Гости одеваются, уходят…
Глава двадцать первая
В субботу Яхонтов говорит:
— Завтра иду на вечеринку, если хочешь — пойдем со мной. Народ собирается всякий: политики, местные любители музыки, живописи, литературы. Есть путаники, но есть и люди с огоньком. Тебе, я думаю, не вредно поглазеть. Слушай, что будут говорить, но не всему верь.
В воскресенье, как назло, хозяин заставил чистить конюшню. Навозу накопилось много, пришлось задержаться. Яхонтов долго ждал меня. На вечеринку мы опоздали. Еще в передней, снимая полушубок, я слышу, кто-то читает стихи:
Но снова я отвагу ощущаю,Хочу бороться, победить желаю,За шагом шаг пойду вперед смелее,Смиряя море. Вот моя идея.
Дверь открывается. Шагаю вслед за Яхонтовым в комнату. Чтец умолк. В середине стоит большой стол. Яхонтов здоровается, подталкивает меня к столу.
— Сын земли, весьма любознательный малый. Прошу познакомиться.
Полная женщина, сидевшая за столом, говорит:
— Милости просим.
— Хозяйка, — кивает Яхонтов. — Ольга Васильевна.
Мы устраиваемся на диване, где уже сидят двое: курносый парень с бараньими глазами и сивобородый, колючий старик в байковой блузе, с очками на мясистом носу. У окна в высоком дубовом кресле — бритый пожилой мужчина.
В углу стоит молодой человек — в синей косоворотке, подстриженный в скобку, с книгой в руках. Остальные сидят на стульях, расставленных вдоль стены.
— Митя, читай дальше, — говорит сивобородый старик.
Митя держит раскрытую книгу на вытянутой левой руке, а правой взмахивает, как бы подрубая прочитанное. Рот у него маленький круглый. Слова весомо и крепко падают в тишину. Сочный голос звучит ровно и спокойно.

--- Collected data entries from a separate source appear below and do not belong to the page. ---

-- ==== Sys2Proof/Certificates/Slice0/Obligations.lean ====
section
/-! DEFINITION. The statements for the provers, each from a rule of spec/ named in OBLIGATIONS.json. -/

open Sys2Proof Sys2Proof.Machine

/-! ### The command word -/

/-- Words of every family, written out from R90 and R92, decode to what they stand for. -/
def Obligations.ListedCommandWordsDecode : Prop :=
  decodeCW 0x00000001#32 = .ok (.build .buf0 .buf0) ∧
  decodeCW 0x00000031#32 = .ok (.build .buf1 .buf1) ∧
  decodeCW 0x00000022#32 = .ok (.encode .buf0 .buf1) ∧
  decodeCW 0x00000013#32 = .ok (.matvec .buf1 .buf0) ∧
  decodeCW 0x00000024#32 = .ok (.transmit .buf0 .buf1) ∧
  decodeCW 0x00000015#32 = .ok (.decode .buf1 .buf0) ∧
  decodeCW 0x00000026#32 = .ok (.interleave .buf0 .buf1) ∧
  decodeCW 0x00000017#32 = .ok (.deinterleave .buf1 .buf0) ∧
  decodeCW 0x00000028#32 = .ok (.checks .buf0 .buf1)

/-- R99: the listed words decode to what the list says, they are 18, and every other word is rejected. -/
def Obligations.OnlyListedWordsAreLegal : Prop :=
  (∀ p ∈ listedWords, decodeCW p.1 = .ok p.2) ∧ listedWords.length = 18 ∧
  ∀ w : Word, w ∉ listedWords.map (·.1) → ∃ e, decodeCW w = .error e

/-- Decode and encode agree over all words and all commands, and on the bytes of a word (R66, R90, R92, R98). -/
def Obligations.DecodeAndEncodeAgree : Prop :=
  (∀ (w : Word) (i : Instr), decodeCW w = .ok i ↔ i.wf = true ∧ encode i = w) ∧
  ∀ (i : Instr) (rest : List Byte), i.wf = true → decodeBytes (encodeBytes i ++ rest) = .ok (i, rest)

/-- R93, R95: while the machine is idle, a word with a reserved OP or a reserved bit set (and one with SRC = DST,
R94) completes at issue with IllegalCommand and changes nothing else. -/
def Obligations.IllegalWordsCompleteAtIssue : Prop :=
  ∀ (s : State) (w : Word), s.busy = false → illegalWord w →
    hostWrite .word cmdAddr w s =
      .next { s with
        aborted := false, outlen := 0#32, blocks := 0#32, err := .illegalCommand, done := true
        env := { s.env with response := .written } }

/-- The issue of a stream command with SRC = DST completes with IllegalCommand. No word decodes to such a command, so
this clause is the model's choice (log 8), by the effect R94 gives the word, which IllegalWordsCompleteAtIssue states.
A command is not well-formed exactly when it is such a one, and BUILD ignores SRC and DST (R94). -/
def Obligations.StreamCommandsNeedTwoBuffers : Prop :=
  (∀ (s : State) (i : Instr), s.busy = false → i.wf = false →
    exec i s =
      .next { s with aborted := false, outlen := 0#32, blocks := 0#32, err := .illegalCommand, done := true }) ∧
  (∀ i : Instr, i.wf = false ↔ isStream i = true ∧ (bufFields i).1 = (bufFields i).2) ∧
  ∀ (s : State) (a b : Buf), exec (.build a b) s = exec (.build .buf0 .buf0) s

Конечный вывод мудрости земной —Лишь тот достоин жизни и свободы,Кто каждый день идет за них на бой.Всю жизнь в борьбе суровой, непрерывнойДитя, и муж, и старец пусть ведет,Чтоб я увидел в блеске силы дивнойСвободный край, свободный мой народ.
Тогда сказал бы я: мгновенье,Прекрасно ты, продлись, постой,И не смело б веков теченьеСледа, оставленного мной…В предчувствии минуты дивной тойЯ высший миг вкушаю ныне свой.
Митя закрывает книгу.
— Хорошо! — вздохнул курносый парень. — За сердце берет.
— Хорошо? — фыркает сивобородый старик. — Вам, что ни читай, все сойдет. А по-моему, не то, что надо. Оно, конечно, великий писатель, мастер, слова отточены, как иглы, зацепляют и держат, только этого мало. Смысл подайте, идею. В чем тут идея?
— Слушать надо было, — возражает человек, сидевший в кресле. — Идея глубоко закопана.
— Я слушал, — обидчиво говорит старик. — Однако смысла не вижу. Писатель зовет на бой старцев и юношей. Отлично. Мы не против. Но с кем биться? За что? Почему? Не ясно.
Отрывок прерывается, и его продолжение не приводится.